Началась наша жизнь в Котове с октября 1929 года.
Тогда многих лишенцев выселяли из Москвы. Среди них оказались старушки, в том числе из бывшей артели "Расшитая подушка". Одной из них была княжна Христина Голицына, в чьем сундуке уже после ее смерти Ираклий Андроников на станции Перхушково обнаружил портрет девицы Н. Ф. И., в которую был влюблен Лермонтов.
Выселяли священников, выселяли нэпманов — тех, которые, несмотря на жуткие двойные, даже тройные налоги, изо всех сил держались за свое производство или торговлю. Знакомая семья Никуличевых до последнего дня цеплялась за свою просторную квартиру в Мертвом переулке, они надеялись на чью-то защиту. Явились их выселять, стали вышвыривать из шкафов книги. Была у них роскошная хрустальная люстра. Выдернули ее из потолка с корнем, разбились многие части. Никуличевы переехали в собственную дачу в Ильинское, а их сын отправился в Сандуновские бани, снял там отдельный номер, вскрыл себе вены и истек кровью в ванне.

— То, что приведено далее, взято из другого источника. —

-- ==== Sys2Proof/Machine/SidePins.lean ====
section
/-!
DEFINITION. The side pins (R500 to R505): worlds, drive, PWM, edge counters and stamps with their crossing (R467, R469), the
states they take at a start and in STANDBY.
-/

namespace Sys2Proof.Machine

/-- sp.func codes (Table MC-8). -/
def spInput : Nat := 0
def spOutput : Nat := 1
def spOpenDrain : Nat := 2
def spPwm : Nat := 3
def spCountFn : Nat := 4
def spStampFn : Nat := 5

/-- The record of a side pin. -/
def pinOf (s : State) (n : Nat) : Pin := tget s.pins n {}

/-- Changes the record of a side pin. -/
def modPin (s : State) (n : Nat) (g : Pin → Pin) : State := { s with pins := tset s.pins n (g (pinOf s n)) }

/-- Whether a pin belongs to the trusted world: its assignment in force (R311). -/
def pinTrusted (s : State) (n : Nat) : Bool := getN s (K.worldPinT n) == 1

/-- The function of a pin. -/
def pinFunc (s : State) (n : Nat) : Nat := getN s (K.spFunc n)

/-- Whether a pin is listed in pwr.wake.pins. -/
def wakePin (s : State) (n : Nat) : Bool := (getBytes s K.pwrWakePins).any (fun b => b.toNat == n)

/-- The PWM frequency and duty in force: a write takes effect at the start of the next period (R504). -/
def pwmNow (s : State) (n : Nat) : Nat × Nat :=
  let q := pinOf s n
  if s.now < q.newFrom then (q.freqWas, q.dutyWas) else (getN s (K.spPwmFreq n), getN s (K.spPwmDuty n))

/-- A PWM period in ns. -/
def pwmPeriod (freq : Nat) : Nat := 1000000000 / freq

/-- Before a write of the frequency or duty of a running PWM: the values in force stay so until the next period starts. -/
def pwmHold (s : State) (n : Nat) : State :=
  let q := pinOf s n
  if pinFunc s n ≠ spPwm ∨ s.now < q.newFrom then s
  else
    let (f, d) := pwmNow s n
    let base := max q.periodAt q.newFrom
    modPin s n (fun q => { q with freqWas := f, dutyWas := d, periodAt := base
                                  newFrom := base + ((s.now - base) / pwmPeriod f + 1) * pwmPeriod f })

/-- The level that a pin drives, or none where it is high impedance (R502 to R504): sp.out drives in OUTPUT and OPEN_DRAIN alone,
duty 0 is low and 1000 high. -/
def pinDrive (s : State) (n : Nat) : Option Bool :=
  let q := pinOf s n
  if q.stage = 1 then
    (if getN s (K.spSafe n) = 0 then some false else if getN s (K.spSafe n) = 1 then some true else none)
  else if q.stage ≠ 2 then none
  else if pinFunc s n = spOutput then some (getB s (K.spOut n))
  else if pinFunc s n = spOpenDrain then (if getB s (K.spOut n) then none else some false)
  else if pinFunc s n = spPwm then
    let (f, d) := pwmNow s n
    some (decide ((s.now - max q.periodAt (if s.now < q.newFrom then 0 else q.newFrom)) % pwmPeriod f * 1000 < d * pwmPeriod f))
  else none

/-- The checks of a write to a side pin's record (R501): sp00 to sp07 drive as open drain only. -/
def pinCheck (n sub v : Nat) : Status :=
  if n < 8 ∧ ((sub = 1 ∧ (v = spOutput ∨ v = spPwm)) ∨ (sub = 12 ∧ v = 1)) then .range else .ok

/-- Who may write a side pin's record (R500): the trusted world any pin's, the manager an open pin's. -/
def pinAccess (s : State) (c : WCtx) (n : Nat) : Bool := c.role == .tw || (c.role == .mgr && !pinTrusted s n)

/-- A write to a side pin's record (R504). -/
def pinApply (s : State) (n sub v : Nat) : State :=
  if sub = 1 then
    let was := pinFunc s n
    let s := writeN s (K.spFunc n) v
    if was = v then s
    else if v = spCountFn then putN s (K.spCount n) 0
    else if v = spStampFn then putN s (K.spStamp n) 0
    else if v = spPwm then modPin s n (fun q => { q with newFrom := 0, periodAt := s.now })
    else s
  else if sub = 6 then writeN (pwmHold s n) (K.spPwmFreq n) v
  else if sub = 7 then writeN (pwmHold s n) (K.spPwmDuty n) v
  else writeN s (objKey (0x8400 + n) sub) v

/-- Whether the receiver of the side pins' crossing, island 4 in PD02, runs (R460, R462). -/
def island4Runs (s : State) : Bool := domSt s 2 == domOn || domSt s 2 == domTesting || domSt s 2 == domStopping

/-- Island 4 takes a pin's events: the count of edges, the stamp of the last, and an OVERFLOW is counted (R467, R468). -/
def takePinEvents (s : State) (n : Nat) : State :=
  let q := pinOf s n
  let s := modPin s n (fun q => { q with events := 0, overflow := false, lost := 0 })
  let s := if q.events = 0 then s
    else if pinFunc s n = spCountFn then putN s (K.spCount n) ((getN s (K.spCount n) + q.events) % 2 ^ 32)
    else putN s (K.spStamp n) s.now
  if q.overflow then putN (bumpBy s K.clkOvf q.lost) K.clkOvfLast (1 + 2 ^ 8 * n + 2 ^ 16 * q.lost) else s

/-- An edge enters its crossing: up to 255 wait, a further one is lost and sets OVERFLOW (R467); a running receiver takes them
at once. -/
def pinEvent (s : State) (n : Nat) : State :=
  let s := modPin s n (fun q => if q.events < 255 then { q with events := q.events + 1 }
    else { q with overflow := true, lost := satInc 16 q.lost })
  if island4Runs s then takePinEvents s n else s

/-- A filtered edge of a pin (R505): the level, and in COUNT or STAMP an event if sp.edge names it, where the pin's record applies (log
305). -/
def pinEdge (s : State) (n : Nat) (level : Bool) : State :=
  if getB s (K.spIn n) = level then s
  else
    let s := putB s (K.spIn n) level
    let e := getN s (K.spEdge n)
    if (pinOf s n).stage = 2 ∧ (pinFunc s n = spCountFn ∨ pinFunc s n = spStampFn) ∧ (e = 3 ∨ (e = 1 ∧ level) ∨ (e = 2 ∧ ¬ level))
    then pinEvent s n else s

/-- Whether a level of a pin is a wake (R445, R501): a rising edge on a listed pin, except OPEN_DRAIN while sp.out is false. -/
def pinWakes (s : State) (n : Nat) (level : Bool) : Bool :=
  level && !getB s (K.spIn n) && decide (n < 8) && wakePin s n && !(pinFunc s n == spOpenDrain && !getB s (K.spOut n))

/-- A crossing at the power-up of its receiver starts idle: what waited is discarded (R469). -/
def clearPinCrossings (s : State) : State :=
  { s with pins := s.pins.map (fun e => (e.1, { e.2 with events := 0, overflow := false, lost := 0 })) }

/-- The pins of a list take a stage. -/
def setPinStage (s : State) (ns : List Nat) (stage : Nat) : State :=
  foldN ns (fun s n => modPin s n (fun q => { q with stage := stage })) s

/-- The records of a list of pins are applied at a start: sp.out and sp.pwm.duty take their boot values (R502, Table MC-8). -/
def applyPinRecords (s : State) (ns : List Nat) : State :=
  foldN ns (fun s n =>
    let s := putV (putV s (K.spOut n) (getV s (K.spBootOut n))) (K.spPwmDuty n) (getV s (K.spPwmBoot n))
    modPin s n (fun q => { q with stage := 2, newFrom := 0, periodAt := s.now })) s

/-- Entry to STANDBY: every pin takes its sp.safe, except a wake pin, which stays an input (R503). -/
def pinsToStandby (s : State) : State :=
  foldN (List.range 96) (fun s n => modPin s n (fun q => { q with stage := if n < 8 && wakePin s n then 3 else 1 })) s

/-- A pin given to the open world is scrubbed: input, high impedance, latches and edge counters zero (R314). -/
def scrubPin (s : State) (n : Nat) : State :=
  let s := writeN (writeB s (K.spOut n) false) (K.spFunc n) spInput
  modPin (putN (putB s (K.spIn n) false) (K.spCount n) 0) n (fun q => { q with events := 0, overflow := false, lost := 0 })

/-- The assignment of a pin changes (R311, R314). -/
def pinTApply (s : State) (n : Nat) (trusted : Bool) : State :=
  let was := pinTrusted s n
  let s := putN (writeB s (K.pinT n) trusted) (K.worldPinT n) (b2n trusted)
  if was && !trusted then scrubPin s n else s

end Sys2Proof.Machine
end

Я уже упоминал Александра Александровича — дядю Шурика Раевского, женатого на родной тетке нашей Елены баронессе Надежде Богдановне Мейендорф — иначе тете Наде. Получив десять лет, дядя Шурик сидел в "рабочем коридоре" Бутырок, Неожиданно арестовали тетю Надю и отправили в Карелию. Остались три дочери — девочки, младшая совсем малышка, со своей верной няней. Жили они в начале Арбата в отдельной квартире. Их тоже выселили. Я был в числе тех, кто помогал им переселяться, сопровождал подводы до Лосиноостровской, где они вместе со своей также выселенной родственницей Уваровой сняли зимнюю дачу.
Тетя Надя провела в лагерях недолго. Ее вызволила оттуда все та же благодетельница Пешкова. С ее помощью тетя Надя с дочерьми и верной няней получила две комнаты в общей квартире на Староконюшенном переулке.
Дядя Шурик, просидев в Бутырках десять лет, был сослан в город Миасс на Урале, оттуда вернулся в Москву перед самой войной. Его вновь арестовали, и он исчез навсегда. Лет через двадцать скончалась тетя Надя. На ее отпевание в церкви Ильи Обыденного собрались все те бывшие, которые уцелели, несмотря на ужасы тридцатых и сороковых годов. Встретившись, мы не сразу узнавали друг друга. По дороге на кладбище не могли наговориться, все вспоминали нашу молодость.